Cautionary Statement Regarding Forward-Looking Information
Certain statements in this email concerning the proposed transaction, including any statements regarding the expected timetable for completing the proposed transaction, the results, effects, benefits and synergies of the proposed transaction, future opportunities for the combined company, future financial performance and condition, guidance and any other statements regarding Callon’s or APA’s future expectations, beliefs, plans, objectives, financial conditions, assumptions or future events or performance that are not historical facts are “forward-looking” statements based on assumptions currently believed to be valid. Forward-looking statements are all statements other than statements of historical facts. The words “anticipate,” “believe,” “ensure,” “expect,” “if,” “intend,” “estimate,” “probable,” “project,” “forecasts,” “predict,” “outlook,” “aim,” “will,” “could,” “should,” “would,” “potential,” “may,” “might,” “anticipate,” “likely,” “plan,” “positioned,” “strategy,” and similar expressions or other words of similar meaning, and the negatives thereof, are intended to identify forward-looking statements. The forward-looking statements are intended to be subject to the safe harbor provided by Section 27A of the Securities Act, Section 21E of the Securities Exchange Act of 1934, as amended, and the Private Securities Litigation Reform Act of 1995.
These forward-looking statements involve significant risks and uncertainties that could cause actual results to differ materially from those anticipated, including, but not limited to, failure to obtain the required votes of Callon’s stockholders or APA’s stockholders to approve the transaction and related matters; the risk that a condition to closing of the proposed transaction may not be satisfied, that either party may terminate the merger agreement or that the closing of the proposed transaction might be delayed or not occur at all; potential adverse reactions or changes to business or employee relationships, including those resulting from the announcement or completion of the transaction; the diversion of management time on transaction-related issues; the ultimate timing, outcome and results of integrating the operations of Callon and APA; the effects of the business combination of Callon and APA, including the combined company’s future financial condition, results of operations, strategy and plans; the ability of the combined company to realize anticipated synergies in the timeframe expected or at all; changes in capital markets and the ability of the combined company to finance operations in the manner expected; the effects of commodity price changes; and the risks of oil and gas activities.

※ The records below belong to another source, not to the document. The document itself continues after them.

-- ==== Sys2Proof/Laws/Playout.lean ====
section
/-! SUPPORT. What reading a message does to a channel (R113, R120), said once: time is neither lost nor made, the position stays
in the message, and the cursor alone changes. -/

namespace Sys2Proof.Machine

-- As in Sys2Proof/Laws/PerInstr.lean.
set_option Elab.async false

/-- R120: position and left-over time account for all the time a run has had, so ends of messages do not drift (log 4). -/
theorem readOn_conserves (len units : Nat) (q : Cursor) :
    Config.unitsPerByte * (q.readOn len units).pos + (q.readOn len units).frac =
      Config.unitsPerByte * q.pos + q.frac + units := by
  simp only [Cursor.readOn, Config.unitsPerByte]
  omega

/-- R120: the position never passes the byte length. -/
theorem readOn_pos_le (len units : Nat) (q : Cursor) (h : q.pos ≤ len) : (q.readOn len units).pos ≤ len := by
  simp only [Cursor.readOn, Config.unitsPerByte]
  omega

/-- R120: inside a message less than a byte's time is left over. -/
theorem readOn_frac_lt (len units : Nat) (q : Cursor) (h : (q.readOn len units).pos < len) :
    (q.readOn len units).frac < Config.unitsPerByte := by
  simp only [Cursor.readOn, Config.unitsPerByte] at *
  omega

/-- R120: time given in two parts reads what it reads given at once. -/
theorem readOn_add (len a b : Nat) (q : Cursor) : (q.readOn len a).readOn len b = q.readOn len (a + b) := by
  simp only [Cursor.readOn, Config.unitsPerByte, Cursor.mk.injEq, true_and, and_true]
  constructor <;> omega

/-- R113: reading changes the cursor of the channel alone. -/
theorem readFor_frame (s : State) (units : Nat) (r : PlayRec) : { readFor s units r with cur := r.cur } = r := by
  unfold readFor
  split
  · split <;> rfl
  · rfl

/-- R113: a channel whose message is not served does not move. -/
theorem readFor_unserved (s : State) (units : Nat) (r : PlayRec) (i : MsgId) (h : r.message = some i)
    (hs : (s.msg i).content.served? = none) : readFor s units r = r := by
  unfold readFor
  split
  · next j q hj hq =>
    have e : j = i := Option.some.inj (hj.symm.trans h)
    subst e
    rw [hs]
  · rfl

end Sys2Proof.Machine
end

Expectations regarding business outlook, including changes in revenue, pricing, capital expenditures, cash flow generation, strategies for our operations, oil and natural gas market conditions, legal, economic and regulatory conditions, and environmental matters are only forecasts regarding these matters.
Additional factors that could cause results to differ materially from those described above can be found in Callon’s Annual Report on Form 10-K for the year ended December 31, 2023, which is on file with the SEC and available on Callon’s website at http://www.callon.com under the “Investors” tab, and in other documents Callon files with the SEC, in APA’s Annual Report on Form 10-K for the year ended December 31, 2023, which is on file with the SEC and available on APA’s website at http://www.apacorp.com under the “Investors” tab, and in other documents APA files with the SEC, and in the Registration Statement.
All forward-looking statements speak only as of the date they are made and are based on information available at that time. Neither Callon nor APA assumes any obligation to update forward-looking statements to reflect circumstances or events that occur after the date the forward-looking statements were made or to reflect the occurrence of unanticipated events except as required by federal securities laws. As forward-looking statements involve significant risks and uncertainties, caution should be exercised against placing undue reliance on such statements.